Ambassador Software Works, Improving Patient Satisfaction for Hospitals
It’s a common thing these days to be asked to participate in survey about our experience as customers—it happens after we hit the enter key on an e-commerce site, before our cable company connects us to a help desk, or when the wheels have barely touched the ground after a transcontinental airplane flight.
And, if we or a family member has been in the hospital in the last few years, we’ve likely received a patient survey about our experience.
That survey has a painfully long name (HCAHPS). It’s required by the Centers for Medicare & Medicaid (CMS) and asks discharged patients to rate their experiences in 27 categories of care, including communications with healthcare professionals, pain management, cleanliness, and noise.
CMS uses H-Caps results to determine hospitals’ reimbursement for Medicare and Medicaid services.
Patient satisfaction matters today in ways that it didn’t matter before, that’s where Ambassador Software Works comes in.
In this new era of increased focus on accountability and transparency of pricing, patient outcomes, and patient satisfaction, hospitals have more exposure than “just” losing a portion of the Medicare/Medicaid reimbursement. There’s the added risk of losing future patients.
“Hospital scores are publicly reported—by CMS and by US News & World Report and on multiple hospital ranking sites,” said Tim Newcome, co-founder of Ambassador Software Works, a Columbus startup that provides predictive analytics that anticipate patient needs to help hospitals improve customer satisfaction.
“With higher deductibles, you and I are spending more of our money on hospital bills,” Newcome said. “As potential patients, we’re going to look at a hospital’s patient satisfaction scores to see if we’re going to take our money there or somewhere else.”
He adds, “And from the physicians’ standpoint, if I’m the best cardiologist in town, where do I want to send my patients? Probably not to a hospital that has a low H-Caps score.”
Newcome said that hospital focus on customer acquisition and loyalty has been an eye-opener.
“When my co-founder, Clayton Daley and I started Ambassador, we expected the value proposition for hospitals to be all about the financial payback from Medicare reimbursements,” he said, “but instead hospitals really are more interested in patient satisfaction.”
In hospitals today, working on customer satisfaction is the norm.
“I ask all prospective clients one question,” said Newcome. “Do you feel like your patient satisfaction scores are an indication of how hard your hospital is working to improve patient care? The answer is almost always no.”
Ambassador’s APEX amenity software can help. APEX is based on predictive data and algorithms licensed from The Ohio State University. Ambassador inked licensing agreements with OSU in 2013. Ambassador invested that first year validating the software and then another year ensuring that the software satisfies all privacy requirements and is in full regulatory compliance.

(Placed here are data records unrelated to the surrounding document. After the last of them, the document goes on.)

/-- The layer-order list as the cold-start engine reads it at binding. -/
def State.layerList (s : State) (m : Nat) (r : LaunchRec) : List (Option (Nat × Nat)) :=
  (List.range r.nlayers).map fun i => s.layerEntry m r i

/-- An access of a stream to `n` bytes at `va`: the number, from 1, of the highest layer-order entry its bound team has accessed. -/
def State.touch (s : State) (r : StreamRef) (va n : Nat) : State :=
  let x := s.mx r.mx
  match x.team with
  | none => s
  | some t =>
    let hit := (t.layers.zipIdx 1).filter fun e =>
      decide (x.coldHigh < e.2) && (match e.1 with | some (a, k) => decide (va < a + k ∧ a < va + n) | none => false)
    match hit.getLast? with
    | some e => s.setMx r.mx { x with coldHigh := e.2 }
    | none => s

/-- An access of the running word. -/
def State.touchMine (s : State) (va n : Nat) : State := if s.isHk then s else s.touch s.me.ref va n

/-! Tags (R41) -/

def Stream.tagCount (x : Stream) (t : Nat) : Nat := AMap.get 0 x.tagcnt t

/-- Issue of an operation with tag `t`: the count rises and the bit clears. -/
def Stream.tagIssue (x : Stream) (t : Nat) : Stream :=
  { x with tagcnt := x.tagcnt.put t (x.tagCount t + 1), tagrdy := x.tagrdy &&& ~~~(BitVec.ofNat 64 (2 ^ t)) }

/-- Completion of an operation with tag `t`: the count falls, and the bit is set when it reaches zero. -/
def Stream.tagDone (x : Stream) (t : Nat) : Stream :=
  let c := x.tagCount t - 1
  { x with tagcnt := x.tagcnt.put t c, tagrdy := if c = 0 then x.tagrdy ||| BitVec.ofNat 64 (2 ^ t) else x.tagrdy }

/-! Private counters (Table 19.6) -/

def Mx.count (x : Mx) (k n : Nat) : Mx := { x with cnt := x.cnt.put k (AMap.get 0 x.cnt k + BitVec.ofNat 64 n) }
def State.count (s : State) (m k n : Nat) : State := s.setMx m ((s.mx m).count k n)

/-- A pending error of a tag (R241): kept when the tag has none yet, else counted. -/
def State.tagError (s : State) (r : StreamRef) (t : Nat) (e : PendErr) : State :=
  match s.refStream r with
  | none => s
  | some x =>
    if (x.tagerr.find t).isSome then s.count r.mx 8 1 else s.updRef r fun y => { y with tagerr := y.tagerr.put t e }

/-! The request ring (R302, R303) -/

def Mx.ringLen (x : Mx) : Nat := 2 ^ x.rlog
def Mx.entryVa (x : Mx) (i : Nat) : Nat := x.rbase.toNat + 16384 * i

/-- A field of a ring entry's header, read by the device; none when it cannot be read. -/
def State.entryField (s : State) (m i o n : Nat) : Option Nat :=
  match s.readVa none m ((s.mx m).entryVa i + o) n with
  | .ok l => some (leNat l)
  | .error _ => none

/-- The STATE of a ring entry: 0 FREE, 1 FILLED, 2 TAKEN. -/
def State.entryState (s : State) (m i : Nat) : Nat := (s.entryField m i 0 1).getD 0

/-- STATE of an entry written, as a write of the device at `.d`. -/
def State.setEntryState (s : State) (m i v : Nat) : State :=
  match s.writeVa none m ((s.mx m).entryVa i) [BitVec.ofNat 8 v] with
  | .ok s' => s'
  | .error _ => s

/-- The FILLED entry of lowest SEQ, with its SEQ (R303). -/
def State.oldestFilled (s : State) (m : Nat) : Option (Nat × Nat) :=
  ((List.range (s.mx m).ringLen).filter fun i => s.entryState m i == 1).foldl
    (fun best i =>
      let q := (s.entryField m i 0x10 8).getD 0
      match best with
      | some (_, q') => if q < q' then some (i, q) else best
      | none => some (i, q)) none

/-- The ring holds a request (R304). -/
def State.holdsRequest (s : State) (m : Nat) : Bool := (List.range (s.mx m).ringLen).any fun i => s.entryState m i == 1

/-- Every entry of the ring whose STATE satisfies `p` set to `v`. -/
def State.ringSet (s : State) (m : Nat) (p : Nat → Bool) (v : Nat) : State :=
  (List.range (s.mx m).ringLen).foldl (fun t i => if p (t.entryState m i) then t.setEntryState m i v else t) s

/-! Arena pages (R263, R269) -/

def Arena.page (x : Arena) (slot page : Nat) : Page := AMap.get Page.reset x.pages (4096 * slot + page)
def Arena.setPage (x : Arena) (slot page : Nat) (p : Page) : Arena := { x with pages := x.pages.put (4096 * slot + page) p }
def State.setArena (s : State) (k : Nat) (x : Arena) : State := { s with arenas := s.arenas.put k x }

/-- One read pin of a page released. -/
def State.unpin (s : State) (ar slot page : Nat) : State :=
  match s.arenas.find ar with
  | some x => s.setArena ar (x.setPage slot page { x.page slot page with pins := (x.page slot page).pins - 1 })
  | none => s

/-- The pins of the pages a query has not merged yet, released. -/
def State.unpinQuery (s : State) (q : Query) : State :=
  q.pages.foldl (fun t p => if p.left == [] || p.kind == .empty then t else t.unpin q.arena p.slot p.page) s

/-- The resume records of a micro-context freed at the end of its launch (R288); a record that a resumed query continues has given its
pins to the query. -/
def State.freeResumes (s : State) (m : Nat) : State :=
  let s1 := (s.mx m).resumes.foldl (fun t e => if e.2.used then t else t.unpinQuery e.2.q) s
  s1.setMx m { s1.mx m with resumes := [] }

“We’ve really studied this,” Newcome said. “We’ve found out that different patients need different things to feel satisfied. Is it cleanliness, quietness, information about medications, or something as logical as simply being able to get a good night’s sleep?”
But every dollar spent on hospital “amenities” is one less dollar available to reduce the cost of care.
“No hospital can afford to do everything,” Newcome said. “They need help figuring out what will make a difference to patients who are sick and anxious. Our software provides an affordable way to enable a hospital to focus on each patient’s unique needs and concerns.”
For example, APEX often shows that clear discharge instructions and follow-up to see that patients have and are taking medications have a much more significant impact on customer satisfaction than wall color or fresh flowers.
Newcome finds that hospital with already favorable patient satisfaction ratings are most interested in taking meetings and that underperforming hospitals have shown less willingness to explore new ideas.
“Hospitals that are already doing well compared to their peers,” he said, “seem the most interested in improving patient satisfaction even more. One of our beta customers has a top score. That turned our thinking upside down.”